→ **Exercise directions**
Across the data below, state how many lines hold "CommandResult", and reply with nothing but that number.

→ **Data section**

**********

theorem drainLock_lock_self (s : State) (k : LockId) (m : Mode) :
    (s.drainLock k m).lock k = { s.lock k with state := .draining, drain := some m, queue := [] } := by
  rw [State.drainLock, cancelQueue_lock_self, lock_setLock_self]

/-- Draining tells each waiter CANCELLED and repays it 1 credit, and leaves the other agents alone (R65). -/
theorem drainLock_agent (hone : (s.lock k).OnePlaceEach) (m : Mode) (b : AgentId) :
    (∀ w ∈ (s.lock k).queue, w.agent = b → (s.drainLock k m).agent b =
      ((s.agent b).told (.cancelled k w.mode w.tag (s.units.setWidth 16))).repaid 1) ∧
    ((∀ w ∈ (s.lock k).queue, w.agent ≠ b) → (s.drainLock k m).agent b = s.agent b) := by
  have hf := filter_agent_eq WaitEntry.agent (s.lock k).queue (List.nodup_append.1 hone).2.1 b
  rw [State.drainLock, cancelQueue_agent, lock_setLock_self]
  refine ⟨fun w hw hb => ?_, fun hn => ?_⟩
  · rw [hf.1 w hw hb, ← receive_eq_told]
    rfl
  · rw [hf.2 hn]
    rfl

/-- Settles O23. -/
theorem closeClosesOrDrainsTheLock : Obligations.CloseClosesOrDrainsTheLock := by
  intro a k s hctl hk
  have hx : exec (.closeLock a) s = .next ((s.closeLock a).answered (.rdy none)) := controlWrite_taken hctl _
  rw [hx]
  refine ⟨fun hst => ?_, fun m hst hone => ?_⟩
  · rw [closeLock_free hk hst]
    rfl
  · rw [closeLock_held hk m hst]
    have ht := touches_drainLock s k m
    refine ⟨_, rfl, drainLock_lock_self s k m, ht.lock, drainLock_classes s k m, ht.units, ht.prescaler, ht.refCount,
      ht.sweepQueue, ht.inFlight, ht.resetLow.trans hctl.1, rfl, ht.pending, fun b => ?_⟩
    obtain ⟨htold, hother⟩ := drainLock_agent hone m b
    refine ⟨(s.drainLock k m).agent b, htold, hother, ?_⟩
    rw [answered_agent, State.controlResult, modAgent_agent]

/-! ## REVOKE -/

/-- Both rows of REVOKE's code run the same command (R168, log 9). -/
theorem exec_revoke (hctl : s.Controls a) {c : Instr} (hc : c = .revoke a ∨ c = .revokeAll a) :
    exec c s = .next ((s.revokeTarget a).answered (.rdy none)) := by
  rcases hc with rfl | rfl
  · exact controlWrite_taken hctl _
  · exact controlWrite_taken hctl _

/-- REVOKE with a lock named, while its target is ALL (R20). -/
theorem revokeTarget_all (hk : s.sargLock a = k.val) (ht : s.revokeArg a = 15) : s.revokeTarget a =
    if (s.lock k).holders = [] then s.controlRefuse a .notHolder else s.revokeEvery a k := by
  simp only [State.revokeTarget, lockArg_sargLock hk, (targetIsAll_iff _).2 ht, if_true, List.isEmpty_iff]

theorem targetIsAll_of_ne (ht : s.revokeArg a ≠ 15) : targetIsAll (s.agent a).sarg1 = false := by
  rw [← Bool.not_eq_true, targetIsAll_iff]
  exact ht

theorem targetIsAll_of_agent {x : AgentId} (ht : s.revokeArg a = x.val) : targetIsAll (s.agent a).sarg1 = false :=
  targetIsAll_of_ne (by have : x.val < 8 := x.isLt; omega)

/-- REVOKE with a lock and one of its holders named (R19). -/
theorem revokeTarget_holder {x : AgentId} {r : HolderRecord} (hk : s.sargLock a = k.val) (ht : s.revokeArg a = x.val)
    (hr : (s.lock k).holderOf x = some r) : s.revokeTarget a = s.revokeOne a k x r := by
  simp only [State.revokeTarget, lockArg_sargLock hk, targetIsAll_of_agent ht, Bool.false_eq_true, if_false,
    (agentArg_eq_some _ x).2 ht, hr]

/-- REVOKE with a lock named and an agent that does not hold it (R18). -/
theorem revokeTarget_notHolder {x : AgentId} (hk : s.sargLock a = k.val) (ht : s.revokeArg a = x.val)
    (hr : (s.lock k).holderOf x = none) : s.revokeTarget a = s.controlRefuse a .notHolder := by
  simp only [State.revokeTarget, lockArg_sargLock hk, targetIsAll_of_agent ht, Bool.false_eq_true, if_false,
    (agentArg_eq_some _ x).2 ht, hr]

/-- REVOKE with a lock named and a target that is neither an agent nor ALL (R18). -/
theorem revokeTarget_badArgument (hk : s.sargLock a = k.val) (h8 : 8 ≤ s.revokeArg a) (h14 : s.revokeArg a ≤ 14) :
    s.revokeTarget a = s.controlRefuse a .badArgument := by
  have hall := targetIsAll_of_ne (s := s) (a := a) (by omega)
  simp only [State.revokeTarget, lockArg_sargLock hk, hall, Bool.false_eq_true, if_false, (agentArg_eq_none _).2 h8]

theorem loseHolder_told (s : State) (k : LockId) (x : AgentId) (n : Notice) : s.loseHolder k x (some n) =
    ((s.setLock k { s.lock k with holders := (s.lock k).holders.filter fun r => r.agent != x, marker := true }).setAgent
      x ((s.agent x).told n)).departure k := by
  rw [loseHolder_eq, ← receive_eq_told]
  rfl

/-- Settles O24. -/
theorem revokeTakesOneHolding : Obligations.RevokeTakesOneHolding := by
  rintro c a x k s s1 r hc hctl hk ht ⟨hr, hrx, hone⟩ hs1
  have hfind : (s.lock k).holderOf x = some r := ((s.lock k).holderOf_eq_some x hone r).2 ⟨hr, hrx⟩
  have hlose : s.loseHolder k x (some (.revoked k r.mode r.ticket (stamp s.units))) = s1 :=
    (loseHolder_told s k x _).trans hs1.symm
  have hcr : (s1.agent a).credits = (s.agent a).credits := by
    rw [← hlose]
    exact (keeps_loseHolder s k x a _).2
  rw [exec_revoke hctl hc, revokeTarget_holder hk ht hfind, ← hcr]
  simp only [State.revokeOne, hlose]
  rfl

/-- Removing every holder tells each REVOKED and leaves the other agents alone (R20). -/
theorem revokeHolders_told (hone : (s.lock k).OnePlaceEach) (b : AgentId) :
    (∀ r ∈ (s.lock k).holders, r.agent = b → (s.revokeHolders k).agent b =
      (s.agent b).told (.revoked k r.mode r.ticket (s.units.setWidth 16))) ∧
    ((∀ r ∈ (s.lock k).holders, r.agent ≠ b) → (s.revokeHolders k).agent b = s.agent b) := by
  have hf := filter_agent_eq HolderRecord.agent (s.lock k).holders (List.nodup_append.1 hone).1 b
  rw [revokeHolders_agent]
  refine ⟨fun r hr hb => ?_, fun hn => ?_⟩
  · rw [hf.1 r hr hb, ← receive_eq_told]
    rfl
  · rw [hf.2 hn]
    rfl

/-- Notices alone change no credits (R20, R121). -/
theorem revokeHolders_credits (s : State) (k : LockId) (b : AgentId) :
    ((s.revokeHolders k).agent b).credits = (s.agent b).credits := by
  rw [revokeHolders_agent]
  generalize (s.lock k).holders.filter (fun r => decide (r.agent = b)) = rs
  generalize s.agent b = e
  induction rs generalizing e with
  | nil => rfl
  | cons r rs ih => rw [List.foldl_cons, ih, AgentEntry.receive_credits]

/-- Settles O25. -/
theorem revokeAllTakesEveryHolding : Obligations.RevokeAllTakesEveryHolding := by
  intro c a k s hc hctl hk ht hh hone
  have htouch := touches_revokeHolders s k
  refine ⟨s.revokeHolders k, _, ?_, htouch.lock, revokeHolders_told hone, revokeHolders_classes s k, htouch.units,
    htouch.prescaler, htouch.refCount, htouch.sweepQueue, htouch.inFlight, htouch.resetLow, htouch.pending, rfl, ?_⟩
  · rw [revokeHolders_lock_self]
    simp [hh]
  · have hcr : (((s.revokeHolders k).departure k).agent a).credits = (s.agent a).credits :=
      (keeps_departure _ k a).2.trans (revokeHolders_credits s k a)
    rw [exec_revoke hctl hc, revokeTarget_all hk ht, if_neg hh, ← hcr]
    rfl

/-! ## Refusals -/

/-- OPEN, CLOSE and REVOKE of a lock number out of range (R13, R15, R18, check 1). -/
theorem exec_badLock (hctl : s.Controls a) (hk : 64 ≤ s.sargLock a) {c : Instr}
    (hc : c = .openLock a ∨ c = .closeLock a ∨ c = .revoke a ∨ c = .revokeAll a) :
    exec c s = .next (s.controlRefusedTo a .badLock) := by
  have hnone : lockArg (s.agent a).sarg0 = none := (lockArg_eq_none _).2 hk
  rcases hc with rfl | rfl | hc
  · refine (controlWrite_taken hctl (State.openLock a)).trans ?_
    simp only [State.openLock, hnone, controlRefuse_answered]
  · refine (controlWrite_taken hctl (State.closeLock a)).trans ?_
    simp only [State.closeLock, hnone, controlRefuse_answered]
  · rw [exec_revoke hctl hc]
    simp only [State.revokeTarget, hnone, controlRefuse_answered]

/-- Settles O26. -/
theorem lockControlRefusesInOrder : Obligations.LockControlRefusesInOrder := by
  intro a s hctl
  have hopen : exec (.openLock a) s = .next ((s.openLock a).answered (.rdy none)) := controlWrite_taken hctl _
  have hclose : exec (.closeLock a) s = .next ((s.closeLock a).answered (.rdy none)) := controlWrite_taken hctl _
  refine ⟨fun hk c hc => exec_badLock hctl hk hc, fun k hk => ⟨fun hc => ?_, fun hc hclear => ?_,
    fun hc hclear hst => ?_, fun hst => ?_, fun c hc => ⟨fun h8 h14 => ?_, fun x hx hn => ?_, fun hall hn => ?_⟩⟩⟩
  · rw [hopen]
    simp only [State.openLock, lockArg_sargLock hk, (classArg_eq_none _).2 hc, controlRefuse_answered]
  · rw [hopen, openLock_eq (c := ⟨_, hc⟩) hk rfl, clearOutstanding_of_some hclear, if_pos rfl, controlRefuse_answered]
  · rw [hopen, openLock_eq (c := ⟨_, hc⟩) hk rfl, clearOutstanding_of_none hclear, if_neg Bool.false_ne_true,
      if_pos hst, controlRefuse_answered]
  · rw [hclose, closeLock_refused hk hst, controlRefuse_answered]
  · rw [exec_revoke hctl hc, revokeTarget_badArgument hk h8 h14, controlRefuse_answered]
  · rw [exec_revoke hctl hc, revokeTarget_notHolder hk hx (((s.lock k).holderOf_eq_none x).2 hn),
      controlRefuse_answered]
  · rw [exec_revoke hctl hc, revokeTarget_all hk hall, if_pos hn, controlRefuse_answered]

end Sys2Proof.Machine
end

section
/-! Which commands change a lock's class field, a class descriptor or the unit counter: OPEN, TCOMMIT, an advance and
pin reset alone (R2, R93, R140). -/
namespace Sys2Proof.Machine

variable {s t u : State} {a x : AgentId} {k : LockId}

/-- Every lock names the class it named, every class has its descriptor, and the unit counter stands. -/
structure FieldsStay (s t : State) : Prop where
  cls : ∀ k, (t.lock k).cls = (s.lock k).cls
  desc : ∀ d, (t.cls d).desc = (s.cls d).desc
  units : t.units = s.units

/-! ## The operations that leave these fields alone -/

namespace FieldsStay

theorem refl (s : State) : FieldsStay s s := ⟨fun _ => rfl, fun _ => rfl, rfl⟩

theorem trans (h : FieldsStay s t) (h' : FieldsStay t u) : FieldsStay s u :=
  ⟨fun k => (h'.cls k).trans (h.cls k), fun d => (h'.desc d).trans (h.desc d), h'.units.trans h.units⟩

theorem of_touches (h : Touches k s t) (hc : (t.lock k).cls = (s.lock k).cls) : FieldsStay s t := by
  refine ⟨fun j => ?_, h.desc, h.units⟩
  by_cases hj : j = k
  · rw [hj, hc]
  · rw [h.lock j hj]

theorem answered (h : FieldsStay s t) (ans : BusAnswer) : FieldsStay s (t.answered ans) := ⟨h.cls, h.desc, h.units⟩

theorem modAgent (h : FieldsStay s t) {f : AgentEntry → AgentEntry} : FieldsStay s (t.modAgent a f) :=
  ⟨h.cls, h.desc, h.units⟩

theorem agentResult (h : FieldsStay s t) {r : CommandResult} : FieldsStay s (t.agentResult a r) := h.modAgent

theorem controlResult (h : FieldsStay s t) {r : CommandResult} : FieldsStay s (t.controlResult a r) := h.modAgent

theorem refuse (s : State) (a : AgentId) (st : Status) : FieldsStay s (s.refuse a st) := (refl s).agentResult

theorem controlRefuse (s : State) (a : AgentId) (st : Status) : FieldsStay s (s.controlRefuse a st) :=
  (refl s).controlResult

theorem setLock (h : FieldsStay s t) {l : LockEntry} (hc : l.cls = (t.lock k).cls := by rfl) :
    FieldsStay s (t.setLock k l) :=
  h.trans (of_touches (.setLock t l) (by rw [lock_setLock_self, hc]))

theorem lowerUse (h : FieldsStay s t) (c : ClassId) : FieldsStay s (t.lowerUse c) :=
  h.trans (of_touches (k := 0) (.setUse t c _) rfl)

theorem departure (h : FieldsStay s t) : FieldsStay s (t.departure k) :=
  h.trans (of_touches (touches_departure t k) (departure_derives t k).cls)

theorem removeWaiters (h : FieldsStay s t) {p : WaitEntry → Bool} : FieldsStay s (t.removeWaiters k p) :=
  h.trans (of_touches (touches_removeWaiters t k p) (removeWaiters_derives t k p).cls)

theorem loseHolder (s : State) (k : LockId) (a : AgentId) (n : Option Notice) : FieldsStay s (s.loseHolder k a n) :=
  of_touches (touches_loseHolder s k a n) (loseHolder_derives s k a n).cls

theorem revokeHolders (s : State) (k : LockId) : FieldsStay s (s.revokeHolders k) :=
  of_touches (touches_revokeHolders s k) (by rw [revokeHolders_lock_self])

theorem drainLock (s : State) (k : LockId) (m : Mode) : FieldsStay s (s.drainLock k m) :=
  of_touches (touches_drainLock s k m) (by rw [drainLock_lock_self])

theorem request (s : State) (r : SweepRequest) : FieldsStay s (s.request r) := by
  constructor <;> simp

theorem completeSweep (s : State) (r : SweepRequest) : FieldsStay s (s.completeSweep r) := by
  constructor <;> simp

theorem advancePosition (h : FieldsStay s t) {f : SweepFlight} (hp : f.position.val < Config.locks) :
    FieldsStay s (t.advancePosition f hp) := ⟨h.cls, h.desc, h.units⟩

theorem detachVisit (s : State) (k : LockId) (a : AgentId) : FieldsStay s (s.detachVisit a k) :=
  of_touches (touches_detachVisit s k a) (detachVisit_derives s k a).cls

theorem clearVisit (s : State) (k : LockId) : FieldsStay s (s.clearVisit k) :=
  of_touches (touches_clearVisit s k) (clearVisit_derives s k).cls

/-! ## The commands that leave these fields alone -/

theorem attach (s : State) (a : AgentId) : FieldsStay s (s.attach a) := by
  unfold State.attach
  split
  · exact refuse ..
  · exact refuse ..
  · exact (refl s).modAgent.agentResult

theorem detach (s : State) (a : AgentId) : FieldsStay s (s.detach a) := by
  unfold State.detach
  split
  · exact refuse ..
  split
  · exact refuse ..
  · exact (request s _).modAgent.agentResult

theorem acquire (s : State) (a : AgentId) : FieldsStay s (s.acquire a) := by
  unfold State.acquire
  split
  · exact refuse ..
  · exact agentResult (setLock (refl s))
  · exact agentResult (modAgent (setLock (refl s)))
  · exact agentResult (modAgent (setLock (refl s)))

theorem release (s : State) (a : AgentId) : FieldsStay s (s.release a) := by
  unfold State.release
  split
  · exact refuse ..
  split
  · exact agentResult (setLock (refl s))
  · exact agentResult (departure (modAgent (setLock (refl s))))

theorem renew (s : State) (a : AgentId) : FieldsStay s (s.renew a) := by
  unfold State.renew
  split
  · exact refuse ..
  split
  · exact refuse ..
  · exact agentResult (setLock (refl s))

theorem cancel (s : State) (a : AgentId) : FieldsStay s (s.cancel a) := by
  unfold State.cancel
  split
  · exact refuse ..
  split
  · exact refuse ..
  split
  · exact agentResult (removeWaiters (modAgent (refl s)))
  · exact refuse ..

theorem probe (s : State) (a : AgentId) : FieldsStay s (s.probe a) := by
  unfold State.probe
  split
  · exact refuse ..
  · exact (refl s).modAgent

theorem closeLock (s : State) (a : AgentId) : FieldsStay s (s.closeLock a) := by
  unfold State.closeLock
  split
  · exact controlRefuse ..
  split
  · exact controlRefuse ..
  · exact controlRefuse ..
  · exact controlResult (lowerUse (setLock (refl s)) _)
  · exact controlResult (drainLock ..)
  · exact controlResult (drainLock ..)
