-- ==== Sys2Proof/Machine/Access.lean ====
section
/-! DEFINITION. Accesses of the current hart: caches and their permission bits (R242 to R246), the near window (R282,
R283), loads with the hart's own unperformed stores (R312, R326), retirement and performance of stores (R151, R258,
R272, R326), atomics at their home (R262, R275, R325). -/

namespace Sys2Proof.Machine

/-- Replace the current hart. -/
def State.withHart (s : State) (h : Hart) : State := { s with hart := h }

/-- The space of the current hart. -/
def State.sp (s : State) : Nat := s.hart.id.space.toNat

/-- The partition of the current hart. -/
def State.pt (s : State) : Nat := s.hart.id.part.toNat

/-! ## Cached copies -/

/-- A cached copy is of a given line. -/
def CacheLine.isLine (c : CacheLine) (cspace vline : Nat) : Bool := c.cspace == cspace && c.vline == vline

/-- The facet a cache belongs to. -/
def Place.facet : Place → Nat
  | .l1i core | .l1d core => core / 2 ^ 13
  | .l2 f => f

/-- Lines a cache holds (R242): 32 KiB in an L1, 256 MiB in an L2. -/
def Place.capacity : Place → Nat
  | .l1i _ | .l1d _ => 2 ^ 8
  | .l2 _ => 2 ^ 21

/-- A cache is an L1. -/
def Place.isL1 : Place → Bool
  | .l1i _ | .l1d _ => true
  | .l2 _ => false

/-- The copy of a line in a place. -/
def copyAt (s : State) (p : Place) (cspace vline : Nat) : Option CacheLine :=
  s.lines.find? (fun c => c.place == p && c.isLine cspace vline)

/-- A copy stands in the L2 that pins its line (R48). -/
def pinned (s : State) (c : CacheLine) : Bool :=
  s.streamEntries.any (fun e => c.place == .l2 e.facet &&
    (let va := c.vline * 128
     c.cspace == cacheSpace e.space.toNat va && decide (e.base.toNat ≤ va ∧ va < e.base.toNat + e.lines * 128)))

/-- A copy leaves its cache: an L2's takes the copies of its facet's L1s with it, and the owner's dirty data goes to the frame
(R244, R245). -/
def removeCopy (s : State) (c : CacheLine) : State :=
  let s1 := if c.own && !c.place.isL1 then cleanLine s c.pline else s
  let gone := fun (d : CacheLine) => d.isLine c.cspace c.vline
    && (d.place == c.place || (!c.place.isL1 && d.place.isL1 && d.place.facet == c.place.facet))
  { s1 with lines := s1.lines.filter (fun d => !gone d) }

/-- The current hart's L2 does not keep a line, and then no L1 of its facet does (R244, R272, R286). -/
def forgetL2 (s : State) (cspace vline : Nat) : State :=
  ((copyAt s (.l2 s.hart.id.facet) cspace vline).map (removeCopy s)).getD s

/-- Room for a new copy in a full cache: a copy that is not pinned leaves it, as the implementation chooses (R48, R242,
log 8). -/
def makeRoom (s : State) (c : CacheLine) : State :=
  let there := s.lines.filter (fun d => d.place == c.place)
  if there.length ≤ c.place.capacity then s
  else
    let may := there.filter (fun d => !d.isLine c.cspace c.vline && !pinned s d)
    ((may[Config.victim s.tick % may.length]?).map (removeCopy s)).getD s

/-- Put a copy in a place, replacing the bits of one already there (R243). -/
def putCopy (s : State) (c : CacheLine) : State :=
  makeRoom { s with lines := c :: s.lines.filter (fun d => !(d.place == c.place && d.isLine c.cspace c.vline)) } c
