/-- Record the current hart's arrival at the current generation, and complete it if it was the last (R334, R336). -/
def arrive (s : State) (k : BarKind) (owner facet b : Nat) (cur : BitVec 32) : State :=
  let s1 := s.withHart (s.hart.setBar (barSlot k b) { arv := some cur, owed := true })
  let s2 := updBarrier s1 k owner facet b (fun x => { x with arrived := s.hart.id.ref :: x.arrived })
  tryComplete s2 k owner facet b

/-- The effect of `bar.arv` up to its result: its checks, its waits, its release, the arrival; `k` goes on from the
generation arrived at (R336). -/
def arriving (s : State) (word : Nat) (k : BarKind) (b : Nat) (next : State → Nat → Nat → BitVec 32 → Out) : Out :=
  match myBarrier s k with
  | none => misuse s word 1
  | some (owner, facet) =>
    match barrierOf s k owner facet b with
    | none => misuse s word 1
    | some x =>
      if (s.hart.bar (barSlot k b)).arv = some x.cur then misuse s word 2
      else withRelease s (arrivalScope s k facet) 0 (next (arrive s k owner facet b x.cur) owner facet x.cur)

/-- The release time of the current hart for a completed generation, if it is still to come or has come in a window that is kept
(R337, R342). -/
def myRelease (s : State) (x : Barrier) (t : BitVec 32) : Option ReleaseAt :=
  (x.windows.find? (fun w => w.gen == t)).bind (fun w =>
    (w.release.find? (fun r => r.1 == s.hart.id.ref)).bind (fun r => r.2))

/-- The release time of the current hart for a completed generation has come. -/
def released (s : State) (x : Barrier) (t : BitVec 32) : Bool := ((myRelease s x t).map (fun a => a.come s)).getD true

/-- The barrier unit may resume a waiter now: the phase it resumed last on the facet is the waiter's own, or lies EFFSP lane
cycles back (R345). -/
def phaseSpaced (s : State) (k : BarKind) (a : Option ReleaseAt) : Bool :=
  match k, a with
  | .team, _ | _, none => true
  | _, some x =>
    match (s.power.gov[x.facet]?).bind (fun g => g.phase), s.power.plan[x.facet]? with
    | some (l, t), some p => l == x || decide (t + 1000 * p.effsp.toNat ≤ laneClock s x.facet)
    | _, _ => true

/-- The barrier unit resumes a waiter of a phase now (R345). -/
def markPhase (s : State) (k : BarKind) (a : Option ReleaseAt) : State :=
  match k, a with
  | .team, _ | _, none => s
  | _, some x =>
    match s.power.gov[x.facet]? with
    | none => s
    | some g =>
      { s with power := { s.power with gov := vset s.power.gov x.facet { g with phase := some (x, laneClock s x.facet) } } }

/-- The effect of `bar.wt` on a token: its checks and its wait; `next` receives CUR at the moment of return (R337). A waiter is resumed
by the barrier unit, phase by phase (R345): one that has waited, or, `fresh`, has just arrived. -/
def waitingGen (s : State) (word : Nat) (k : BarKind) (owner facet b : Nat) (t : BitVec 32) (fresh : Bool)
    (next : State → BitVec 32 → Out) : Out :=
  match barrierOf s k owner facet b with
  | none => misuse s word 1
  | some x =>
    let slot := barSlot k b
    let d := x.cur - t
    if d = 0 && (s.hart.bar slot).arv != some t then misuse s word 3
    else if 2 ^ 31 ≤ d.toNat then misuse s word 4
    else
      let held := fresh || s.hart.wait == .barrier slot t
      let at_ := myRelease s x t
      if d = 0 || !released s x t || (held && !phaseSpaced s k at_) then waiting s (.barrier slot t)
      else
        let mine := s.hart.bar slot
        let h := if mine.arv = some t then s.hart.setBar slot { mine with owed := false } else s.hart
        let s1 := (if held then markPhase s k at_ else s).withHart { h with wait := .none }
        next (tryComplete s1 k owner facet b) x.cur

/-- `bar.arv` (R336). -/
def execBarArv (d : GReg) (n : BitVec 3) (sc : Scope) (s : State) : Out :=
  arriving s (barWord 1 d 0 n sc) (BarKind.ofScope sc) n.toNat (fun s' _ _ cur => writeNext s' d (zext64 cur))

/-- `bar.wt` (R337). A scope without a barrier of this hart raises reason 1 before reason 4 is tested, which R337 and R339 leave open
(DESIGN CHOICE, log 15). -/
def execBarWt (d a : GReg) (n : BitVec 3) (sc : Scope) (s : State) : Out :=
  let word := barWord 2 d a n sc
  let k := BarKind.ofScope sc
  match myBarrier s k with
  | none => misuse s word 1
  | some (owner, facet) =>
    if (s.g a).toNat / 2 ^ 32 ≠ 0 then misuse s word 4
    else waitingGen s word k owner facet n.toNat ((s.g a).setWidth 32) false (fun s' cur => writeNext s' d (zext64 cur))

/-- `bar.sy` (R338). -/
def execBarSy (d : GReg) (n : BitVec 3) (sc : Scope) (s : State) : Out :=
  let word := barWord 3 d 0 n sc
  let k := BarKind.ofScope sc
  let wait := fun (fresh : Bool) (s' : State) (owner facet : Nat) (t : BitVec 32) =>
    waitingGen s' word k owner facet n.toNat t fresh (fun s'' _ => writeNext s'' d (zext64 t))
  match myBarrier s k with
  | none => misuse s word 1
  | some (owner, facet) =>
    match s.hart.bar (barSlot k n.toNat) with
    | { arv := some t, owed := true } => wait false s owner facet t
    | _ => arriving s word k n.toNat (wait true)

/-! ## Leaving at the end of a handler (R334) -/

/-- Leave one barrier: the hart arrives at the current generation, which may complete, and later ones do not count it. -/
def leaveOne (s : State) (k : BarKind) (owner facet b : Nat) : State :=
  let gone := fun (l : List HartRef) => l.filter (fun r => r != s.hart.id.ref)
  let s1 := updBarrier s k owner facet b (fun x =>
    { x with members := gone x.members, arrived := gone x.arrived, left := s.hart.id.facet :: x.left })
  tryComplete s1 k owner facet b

**********

→ **Your solution**
2